Genetic pleiotropy in complex traits and diseases: implications for genomic medicine
© The Author(s). 2016
Published: 19 July 2016
Several recent papers have used summary results from genome-wide association studies to characterize genetic overlap between human complex traits and common diseases. The emerging evidence is that individual DNA variants frequently influence multiple phenotypes, often in unexpected ways. This has important implications for genomic medicine and for the application of genome editing.
Pleiotropy is the phenomenon in genetics whereby a DNA variant influences multiple traits. We have known for decades that pleiotropy is widespread because in plant and animal breeding, and in laboratory selection experiments, when selection is applied to one trait, the mean of other traits also changes from generation to generation. The response to selection reflects the genetic correlation between traits, which summarizes the genome-wide average effects of pleiotropy at shared loci. In studies of human traits, estimates of the genetic correlation can be obtained using traditional family-based study designs , or high-dimensional genetic data from genome-wide association studies (GWAS) [2, 3]. These estimates provide no information on where in the genome DNA variants with pleiotropic effects exist, on whether individual shared variants have concordant or discordant effects across traits, or if the effects are causally related as opposed to operating through independent biological pathways. Several new papers have described methods that address these questions using GWAS summary data [4–6]. Here, we review key advances from these papers that enable more in-depth investigations of pleiotropy, and we discuss their implications for genomic medicine.

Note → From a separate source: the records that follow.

/-- Landing in one part writes the folded flit there, before the count. -/
theorem landFlit_writes {s : State} {c : Coll} {p : Part} {ws : List (BitVec 32)} {n : Nat} (bad : Bool) (hl : p.len = 64) :
    ∃ s1, s1.mem = Memory.writeN s.mem p.loc (flitBytes (combFlit c.op (flitWords (s.readLoc p.loc 64)) ws)) ∧
      landFlit s c [p] ws n bad = countFlits s1 c n := by
  refine ⟨_, ?_, rfl⟩
  simp only [writeParts, State.writeLoc_mem, readParts, List.flatMap_cons, List.flatMap_nil, List.append_nil, hl]
  rw [takeBytes_self (flitBytes_length _)]

/-- A flit that lands in one part beside the buffer's count is folded there, and counted. -/
theorem landFlit_one {s : State} {c : Coll} {p : Part} {ws : List (BitVec 32)} {n : Nat} (bad : Bool) (hl : p.len = 64)
    (hw : Memory.wf s.mem = true) (hd : p.loc + 64 ≤ c.loc + 0x1C ∨ c.loc + 0x20 ≤ p.loc) :
    (landFlit s c [p] ws n bad).readLoc p.loc 64 = flitBytes (combFlit c.op (flitWords (s.readLoc p.loc 64)) ws) ∧
      (c.expect = 0 → (landFlit s c [p] ws n bad).readLocNat (c.loc + 0x1C) 4 =
        (s.readLocNat (c.loc + 0x1C) 4 + n) % 2 ^ 32) := by
  obtain ⟨s1, hs1, hland⟩ := landFlit_writes (s := s) (c := c) (ws := ws) (n := n) bad hl
  obtain ⟨v, hv, hcount⟩ := countFlits_mem s1 c n
  have hf := flitBytes_length (combFlit c.op (flitWords (s.readLoc p.loc 64)) ws)
  generalize flitBytes (combFlit c.op (flitWords (s.readLoc p.loc 64)) ws) = fold at hs1 hf ⊢
  have hw1 : Memory.wf s1.mem = true := hs1 ▸ Memory.wf_writeN _ _ hw
  have hfold := readN_writeN_self hw p.loc fold
  rw [hf] at hfold
  rw [hland]
  refine ⟨?_, fun h0 => ?_⟩
  · rw [State.readLoc, hv, readN_writeN_ne _ _ (by rw [leBytes_length]; omega), hs1, hfold]
  · have hold : s1.readLocNat (c.loc + 0x1C) 4 = s.readLocNat (c.loc + 0x1C) 4 := by
      rw [State.readLocNat, State.readLoc, hs1, readN_writeN_ne _ _ (by rw [hf]; omega)]
      rfl
    rw [readLocNat_of_writeN hw1 hv, hcount h0, hold]
    exact Nat.mod_mod _ _

/-- A failed port is left, and the others stay (20 R489). -/
theorem ports_without (ports : BitVec 12) {port b : Nat} (hb : b < 12) :
    (ports &&& ~~~(1#12 <<< port)).getLsbD b = (ports.getLsbD b && b != port) := by
  have h : (1#12 <<< port).getLsbD b = decide (b = port) := by
    rw [← BitVec.twoPow_eq, BitVec.getLsbD_twoPow, ← Bool.decide_and, decide_eq_decide]
    omega
  rw [BitVec.getLsbD_and, BitVec.getLsbD_not, h, decide_eq_true hb, Bool.true_and]
  rfl

/-- A flit that the aperture takes lands in its buffer (20 R492). -/
theorem collectiveFlit_lands {s s1 : State} {f : Flit} {c : Coll} {p : Part} (hon : s.host.off = false)
    (hoff : 2 ^ 39 ≤ f.off.toNat) (ha : aperture s f.pasid f.user f.off.toNat 64 = (.ok (c, [p]), s1)) :
    exec (.collectiveFlit f) s = .next (landFlit s1 c [p] f.words (if c.op = 1 then 1 else f.count) false) := by
  refine (rfl : _ = execCollectiveFlit f s).trans ?_
  simp only [execCollectiveFlit, hon, Nat.not_lt.mpr hoff, ha, decide_false, Bool.or_self, Bool.false_eq_true, if_false]

/-- A request of another device is performed where its context puts it here (20 R490). -/
theorem fabricRequest_performed {s : State} {r : FabricReq} (hon : s.host.off = false) :
    (∀ n, r.op = .read n → exec (.fabricRequest r) s = .next (fabricTarget s r .load n).2) ∧
    (∀ bs ps s1, r.op = .write bs → fabricTarget s r .store bs.length = (.ok ps, s1) →
      exec (.fabricRequest r) s = .next (writeParts s1 ps bs false)) ∧
    ∀ opc ty o c p s1, r.op = .atomic opc ty o c → fabricTarget s r .atomic (Ty.width ty / 8) = (.ok [p], s1) →
      exec (.fabricRequest r) s = .next (fabricAtomic s1 p opc ty o c) := by
  refine ⟨fun n hr => ?_, fun bs ps s1 hr ht => ?_, fun opc ty o c p s1 hr ht => ?_⟩
  all_goals refine (rfl : _ = execFabricRequest r s).trans ?_
  · simp only [execFabricRequest, hon, hr, Bool.false_eq_true, if_false]
  · simp only [execFabricRequest, hon, hr, ht, Bool.false_eq_true, if_false]
  · simp only [execFabricRequest, hon, hr, ht, Bool.false_eq_true, if_false]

Understanding pleiotropy using GWAS
GWAS have been applied to hundreds of complex traits and common diseases, yielding thousands of genetic associations that surpass accepted standards for statistical significance . Several studies have used results from GWAS to systematically identify genetic variants associated with multiple traits, both across the breadth of human biomedical traits and disorders [5, 8] and for groups of related diseases with prior evidence for a shared etiology (for example, immune-mediated diseases ). As expected, pleiotropy is commonly found for variants associated with traits in the same “domain”—for example, Parkes and colleagues  identified 71 genome-wide significant variants associated with two or more of six immune-mediated diseases—but there are interesting subtleties to this genetic overlap. For instance, although many shared variants have correlated and concordant effects, a surprising number are discordant, insomuch as they increase risk for one disorder (such as ankylosing spondylitis) but are protective for another (such as rheumatoid arthritis ). Conversely, other studies have revealed unexpected associations between traits previously thought to be biologically unrelated. For example, in an analysis of GWAS summary data for 42 traits, Pickrell and coworkers  reported the identification of a variant (from among a total of >300 pleiotropic loci) in the ABO gene, which determines blood group, that was associated with both coronary artery disease (CAD) and tonsillectomy (among other traits). A major strength of this approach is that pleiotropy can be investigated without the need to measure phenotypes in the same individuals, meaning that confounding by environmental factors is unlikely.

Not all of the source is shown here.